# Where to buy lye?



## ChinahSea (Apr 20, 2013)

Hello,
I am running out of lye and need to buy more for an upcoming project. It occurs to me that I am spending a LOT on shipping of soap supplies :roll:!! I've started shopping at local stores for most of my ingredients, and am wondering... does anyone shop locally for your lye? I found some 'lye' at Lowes and Ace, but it doesn't say 100% Sodium Hydroxide. Any suggestions?


----------



## SueSoap (Apr 20, 2013)

I buy mine from Essential Depot http://www.essentialdepot.com/ 

I really like how the food-grade lye dissolves completely.
http://www.essentialdepot.com/


----------



## Cherry Bomb (Apr 20, 2013)

The lye that I found at ACE says 100% lye on the front. Try other hardware stores as well. I also know that if you order $30 or more from WSP then shipping is free.


----------



## melstan775 (Apr 20, 2013)

Does WSP have lye? I never see it on their web site.


----------



## Cherry Bomb (Apr 20, 2013)

You know Melstan775....I don't think they do.  so nix that comment about WSP. Thanks for the reminder!


----------



## ChinahSea (Apr 20, 2013)

SueSoap... I was trying to get away from shipping/handling costs, but when I peeked at Essential Supply... THEY HAD FREE SHIPPING on the lye for!! YaaaY!! Thank you for the suggestion


----------



## ChinahSea (Apr 20, 2013)

Cherry Bomb... thanks for the suggestion!! I just snagged a quick special of free shipping, but I am going to look at all the different hardware stores in my area for future projects. I really do like being able to find most of my supplies in my area. What brand did you find at Ace?


----------



## Cherry Bomb (Apr 20, 2013)

This is the brand that I found.  you are very welcome. You can also soap with food grade lye. It works just like regular lye. you don't need to do anything different. Some grocers will carry this in their grocery stores.


----------



## Cherry Bomb (Apr 20, 2013)

PS: they even knew that I needed it for soap making! Guess I didn't look like the "I need lye to unclog my drain" type of girl


----------



## VanessaP (Apr 20, 2013)

You live near a metro area - try looking for a chemical company or pool supply store. I use Essential Depot as well but I tend to buy more at one time and pay the shipping. I paid $66 for 32lb of lye which is about 500% cheaper than buying Rooto at my local Ace Hardware.


----------



## Cherry Bomb (Apr 20, 2013)

VanessaP said:


> You live near a metro area - try looking for a chemical company or pool supply store. I use Essential Depot as well but I tend to buy more at one time and pay the shipping. I paid $66 for 32lb of lye which is about 500% cheaper than buying Rooto at my local Ace Hardware.

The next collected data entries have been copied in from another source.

theorem test_case_carriage : pieced.ready .floor (floorTelegram (headF 4) kindCarriageReport [0, 7, 0, 0, 1, 0, 7]) ∧
    carriage? [0, 7, 0, 0, 1, 0, 7] = some ⟨7, .up, .ready, some (.pieced, 7)⟩ ∧
    carriage? [0, 47, 1, 3, 0, 0, 0] = some ⟨47, .down, .parked, none⟩ ∧
    pieced.carriageBodyFits 0 .a ⟨7, .up, .ready, some (.pieced, 7)⟩ = true ∧
    pieced.carriageBodyFits 0 .a ⟨47, .down, .parked, none⟩ = true ∧
    (pieced.carriage 0 .a).inHand = some ⟨7, 0, .sent, 2⟩ ∧ (pieced.carriage 0 .a).list = [] ∧
    pieced.frameState 0 ≠ .spinning ∧ pieced.unwatched ∧
    (pieced.stationAt 4).map (fun r => (r.role, r.frame, r.side, r.link)) =
      some (.carriage, some 0, some .a, .active) := by decide +kernel

/-- CarriageReport: an outcome that answers the hand and a stray one; the attempt below and at the limit; a
list with room and a full one; work to issue, none, and a spindle to refill with. -/
def listing (n : Nat) : State :=
  one.setCarriage 0 .a { CarriageRecord.fresh with ready := true, list := (List.range n).map fun p => ⟨p, false⟩ }

theorem test_case_outcomes : carriage? [0, 7, 0, 0, 5, 0, 8] = some ⟨7, .up, .ready, some (.failed, 8)⟩ ∧
    pieced.carriageBodyFits 0 .a ⟨7, .up, .ready, some (.failed, 8)⟩ = true ∧
    (pieced.carriage 0 .a).ready = false ∧ (pieced.carriage 0 .a).parked = false ∧
    (one.record 0).attemptLimit.toNat = 3 ∧ (pieced.spindle 0 7).attempts.toNat + 1 < 3 ∧
    ((listing 31).carriage 0 .a).list.length < 32 ∧ 32 ≤ ((listing 32).carriage 0 .a).list.length ∧
    (listing 1).inService 0 .a = true ∧ (listing 1).carriageActive 0 .a = true ∧
    (listing 1).frameState 0 = .spinning ∧ ((listing 1).carriage 0 .a).list ≠ [] ∧
    (((listing 31).carriage 0 .a).list.map (·.position)).Pairwise (· < ·) ∧
    ((one.setSpindleState 0 3 .broken).sidePositions 0 .a).filter
      (fun p => ((one.setSpindleState 0 3 .broken).spindle 0 p).state == .broken) = [3] := by decide +kernel

/-- PiecingExpiry: a carriage that is not ACTIVE, and one that is. -/
def piecingB : State := one.setCarriage 0 .b { holding .sent with inHand := some ⟨60, 0, .sent, 2⟩ }

theorem test_case_piecing_expiry : (piecingB.carriage 0 .b).piecing = .running 500 ∧
    (piecingB.carriage 0 .b).inHand = some ⟨60, 0, .sent, 2⟩ ∧ piecingB.carriageActive 0 .b = false ∧
    piecingB.unwatched ∧ (pieced.carriage 0 .a).piecing = .running 500 ∧
    pieced.stationOf .carriage (some 0) (some .a) =
      pieced.stationAt (carriageAddress (pieced.record 0) .a) ∧
    (pieced.stationAt 4).map (·.link) = some .active ∧ (pieced.carriage 0 .a).ready = false ∧
    (pieced.carriage 0 .a).parked = false ∧ pieced.mu.row.errorLimit = 0 ∧
    (pieced.carriage 0 .a).list.length < 32 := by decide +kernel

/-- ParkExpiry: a timer that runs, one that stands, one that never expires. -/
theorem test_case_park : ((one.setCarriage 0 .a { CarriageRecord.fresh with park := .running 1 }).carriage 0 .a).park =
      .running 1 ∧ (one.carriage 0 .a).park = .stopped ∧
    ((one.setCarriage 0 .a { CarriageRecord.fresh with park := .endless }).carriage 0 .a).park = .endless := by
  decide +kernel

/-- StepReportEnds: a report that is REFUSED, one that is short, and one that completes the step. -/
def commanding : State := withStep (one.setChannel 0 (standing .sent (.running 70))) commandStep

theorem test_case_step_report : commanding.ready .floor (floorTelegram (headF 4) kindStepReport [0, 0, 5, 9]) ∧
    stepReport? [2, 0, 5, 9] = some ⟨.refused, 5, 9⟩ ∧ stepReport? [0, 0, 4, 9] = some ⟨.done, 4, 9⟩ ∧
    stepReport? [0, 0, 5, 9] = some ⟨.done, 5, 9⟩ ∧ (commanding.channel 0).phase = some .sent ∧
    (commanding.channel 0).address = some 0 ∧ (commanding.channel 0).cause = some .management ∧
    target? (commanding.stepAt 0).target = some (.carriage, some .a) ∧ (commanding.stepAt 0).action = 9 ∧
    (commanding.stepAt 0).quantity ≠ 0 ∧ (commanding.stepAt 0).slack = false ∧
    (commanding.stepAt 0).chain = false ∧ commanding.unwatched ∧ commanding.ds.queue = [] ∧
    commanding.rc.calls = [] ∧ (commanding.stationAt 4).map stationChannel = some 0 := by decide +kernel

/-- A COMMAND step with CHAIN at an address of channel 0, in SENT. -/
def chained (a : Nat) : State :=
  (one.setChannel 0 { standing .sent (.running 70) with address := some a }).setSe
    { (one.setChannel 0 { standing .sent (.running 70) with address := some a }).se with
      steps := putNat one.se.steps a { commandStep with flags := 1 } }

/-- The ending that a command leaves on channel 0. -/
def ended (c : Instr) (s : State) : Option (EndCondition × Nat) :=
  ((after (exec c s)).channel 0).ending.map fun e => (e.condition, e.lastStep)

/-- StepReportEnds: the step after DONE and after DONE-ADVANCE, an END word each; above 511 a SEQUENCE
CHECK; a report with another echo and one with a wrong body, which touch no channel. -/
theorem test_step_report_chain : ended (.stepReport (headF 4) [0, 0, 5, 9]) (chained 0) = some (.normal, 1) ∧
    ended (.stepReport (headF 4) [1, 0, 5, 9]) (chained 0) = some (.normal, 2) ∧
    ended (.stepReport (headF 4) [0, 0, 5, 9]) (chained 510) = some (.normal, 511) ∧
    ended (.stepReport (headF 4) [1, 0, 5, 9]) (chained 510) = some (.sequenceCheck, 510) ∧
    ended (.stepReport (headF 4) [0, 0, 5, 9]) (chained 511) = some (.sequenceCheck, 511) ∧
    (∀ b ∈ [[0, 0, 5, 8], [3, 0, 5, 9], [0]],
      (after (exec (.stepReport (headF 4) b) (chained 0))).channel 0 = (chained 0).channel 0 ∧
      ((after (exec (.stepReport (headF 4) b) (chained 0))).stationAt 4).map (·.errorCount) = some 1) := by
  decide +kernel

/-- StationLeft: a step in SENT, and one in WAITING whose STEP COMMAND waits, end STATION LOST. -/
def waitingStep : State :=
  (withStep (one.setChannel 0 { standing .waiting .stopped with order := some 2 }) commandStep).setLi
    { one.li with floorOrders := [stepOrder] }

theorem test_step_lost : commanding.stepOn carriageRecord 0 ∧ waitingStep.stepOn carriageRecord 0 ∧
    ended (.silenceTimerExpiry 4) commanding = some (.stationLost, 0) ∧
    ended (.stationReset headM [4]) commanding = some (.stationLost, 0) ∧
    ended (.stationDisable headM [4]) waitingStep = some (.stationLost, 0) := by decide +kernel

/-- StepTimerExpiry: a step in SENT, in WATCHING and in TIMING. -/
theorem test_case_step_timer :
    (∀ p ∈ [StepPhase.sent, .watching, .timing],
      (one.setChannel 0 (standing p (.running 3))).channel 0 = standing p (.running 3)) ∧
      ((withStep one waitStep).stepAt 0).chain = false ∧
      (∀ g, frameChannel g ≠ 0 → (one.channel (frameChannel g)).phase ≠ some .watching) := by decide +kernel

/-- A step of channel 0 that waits with its timer: a WAIT, or an AWAIT. -/
def timed (p : StepPhase) (w : StepWord) : State := withStep (one.setChannel 0 (standing p (.running 30))) w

That's super true! I paid $5.99 a bottle! YIKES!


----------



## VanessaP (Apr 20, 2013)

Cherry Bomb said:


> That's super true! I paid $5.99 a bottle! YIKES!



My county has one of the highest number of meth labs in the state so its priced outrageously. When I looked last spring, it was $15.99 a bottle here for me. Maybe its fluctuated since then, but still, at less than $3 a pound, I'm not going to switch.


----------



## ChinahSea (Apr 20, 2013)

PERFECT!! Thanks, Cherry Bomb!!


----------



## ChinahSea (Apr 20, 2013)

VanessaP... I am near a large city, which is pretty much the Meth capital of the world, I think. Never thought of pool suppliers. I can't even say how much the Lye is around here, because I haven't found any I can use (yet). I am off on my quest tomorrow. I appreciate the suggestion!! Since I am just starting out with my soap making, I think 66 lbs would be a little much for me... LoL!! Just wait. I'm guessing I will be doing that in a few months.


----------



## Rachelmf (Apr 20, 2013)

I get mine from Lowe's.  It is the Roebic brand and says 100% lye on the container.  I am happy with it, but it costs about $14 for 2 pounds, so I think that buying elsewhere, even with shipping costs, might be more cost effective.


----------



## soap_bubbles (Apr 20, 2013)

I buy mine from a chemical company--course it is 50lbs at a time


----------



## terminatortoo (Apr 21, 2013)

You can buy it here at the local janitorial supply so you might see if you can find one of those in your area.


----------



## rbaker (Apr 21, 2013)

i buy mine at ace hardware.  other hardware stores may have lye but you might have to ask.
one pound for 3.84


----------



## Mona719 (Apr 21, 2013)

I buy mine from I store called ACO  it's the same brand the picture shown onthis thread.
When I lived in California I would get it at Lowe's


----------



## Badger (Apr 21, 2013)

I looked online for the price of lye at the local hardware store and compared it to ED and found that I could get it cheaper through ED, so I will put another order through ED when I need to order more (which may be next month with the way I have been going through it the past few days!)


----------



## ruby61 (Apr 21, 2013)

Tractor and supply is now selling.  I usually go to essential depot or lye guy but in a pinch buy from tsc.


----------



## ChinahSea (Apr 23, 2013)

Thanks everyone for your responses!! I am going to take your suggestions and BUY SOME LYE - since I am totally addicted to my new hobby, and need more


----------



## Kansas Farm Girl (Apr 23, 2013)

Where would you find food grade lye in a grocery store? In what area would they keep it? And would a swimming pool supply store have it? I order mine from Essential Depot because they have the best prices I can find, either from their sales or free shipping, but if I could get it locally I would love to do that. I am in a very rural area and it's hard to find many things that I would be able to get in a more populated area.


----------



## Marilyna (Apr 24, 2013)

Cherry Bomb said:


> That's super true! I paid $5.99 a bottle! YIKES!


 
I get the Rooto brand lye at my local Brookshire's grocery store for $2.70 a pound including tax.


----------



## Marilyna (Apr 24, 2013)

Marilyna said:


> I get the Rooto brand lye at my local Brookshire's grocery store for $2.70 a pound including tax.


 
It's by the drain cleaners in the cleaning supply section.


----------



## houseofwool (Apr 24, 2013)

Right now Essential Depot is running a sale for $1.99 for a 2 pound bottle.  Even with their shipping half way across the country, it is cheaper than any other source for me.


----------